*Entries supplied*
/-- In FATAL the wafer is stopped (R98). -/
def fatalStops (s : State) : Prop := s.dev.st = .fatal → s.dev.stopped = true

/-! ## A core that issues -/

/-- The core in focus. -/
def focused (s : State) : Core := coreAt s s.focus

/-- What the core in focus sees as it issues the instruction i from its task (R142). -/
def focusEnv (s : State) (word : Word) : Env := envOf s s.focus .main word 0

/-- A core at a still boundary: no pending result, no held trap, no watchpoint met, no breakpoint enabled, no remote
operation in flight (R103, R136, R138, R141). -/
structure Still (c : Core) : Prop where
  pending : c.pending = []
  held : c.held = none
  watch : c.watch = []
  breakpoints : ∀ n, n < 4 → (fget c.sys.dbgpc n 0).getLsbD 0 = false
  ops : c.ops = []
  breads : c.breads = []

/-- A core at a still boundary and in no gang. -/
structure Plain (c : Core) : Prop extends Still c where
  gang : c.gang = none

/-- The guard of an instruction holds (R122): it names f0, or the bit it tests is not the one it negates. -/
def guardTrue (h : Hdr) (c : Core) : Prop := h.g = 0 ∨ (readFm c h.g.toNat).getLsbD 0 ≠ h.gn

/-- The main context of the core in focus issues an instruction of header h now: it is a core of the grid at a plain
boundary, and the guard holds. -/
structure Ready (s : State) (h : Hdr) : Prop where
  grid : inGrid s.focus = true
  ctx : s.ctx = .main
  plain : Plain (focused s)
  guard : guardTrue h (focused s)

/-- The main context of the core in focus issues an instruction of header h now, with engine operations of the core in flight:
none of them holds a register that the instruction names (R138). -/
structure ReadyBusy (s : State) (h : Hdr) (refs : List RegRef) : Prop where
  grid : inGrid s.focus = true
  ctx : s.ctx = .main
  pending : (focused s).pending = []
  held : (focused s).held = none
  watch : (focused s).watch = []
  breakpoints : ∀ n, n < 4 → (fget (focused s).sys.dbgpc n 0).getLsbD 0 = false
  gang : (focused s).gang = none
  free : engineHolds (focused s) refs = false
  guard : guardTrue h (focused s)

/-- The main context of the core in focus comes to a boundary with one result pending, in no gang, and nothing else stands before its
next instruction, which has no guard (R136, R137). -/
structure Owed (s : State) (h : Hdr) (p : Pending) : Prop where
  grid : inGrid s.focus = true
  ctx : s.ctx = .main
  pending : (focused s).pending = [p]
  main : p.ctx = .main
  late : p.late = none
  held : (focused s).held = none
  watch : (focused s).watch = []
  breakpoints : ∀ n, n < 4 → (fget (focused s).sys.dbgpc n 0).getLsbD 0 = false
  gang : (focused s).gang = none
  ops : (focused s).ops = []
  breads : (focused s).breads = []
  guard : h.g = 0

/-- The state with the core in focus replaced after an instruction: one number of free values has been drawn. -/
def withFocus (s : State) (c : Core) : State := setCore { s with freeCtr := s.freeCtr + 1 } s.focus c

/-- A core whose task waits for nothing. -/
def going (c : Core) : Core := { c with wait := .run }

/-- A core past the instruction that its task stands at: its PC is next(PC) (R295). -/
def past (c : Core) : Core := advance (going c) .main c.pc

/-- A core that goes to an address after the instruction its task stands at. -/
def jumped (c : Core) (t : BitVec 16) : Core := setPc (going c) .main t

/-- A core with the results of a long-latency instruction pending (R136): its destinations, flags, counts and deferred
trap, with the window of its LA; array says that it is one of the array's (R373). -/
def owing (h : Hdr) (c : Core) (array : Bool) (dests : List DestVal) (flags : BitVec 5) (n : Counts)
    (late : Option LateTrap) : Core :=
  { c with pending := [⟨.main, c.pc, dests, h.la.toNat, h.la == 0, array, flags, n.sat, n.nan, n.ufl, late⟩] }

*To do*
The reply should hold only the lines of the listing above starting at the line containing "ops : (focused s).ops = []" and ending at the line containing "been drawn. -/", exactly as written.

*Exercise solution*
  ops : (focused s).ops = []
  breads : (focused s).breads = []
  guard : h.g = 0

/-- The state with the core in focus replaced after an instruction: one number of free values has been drawn. -/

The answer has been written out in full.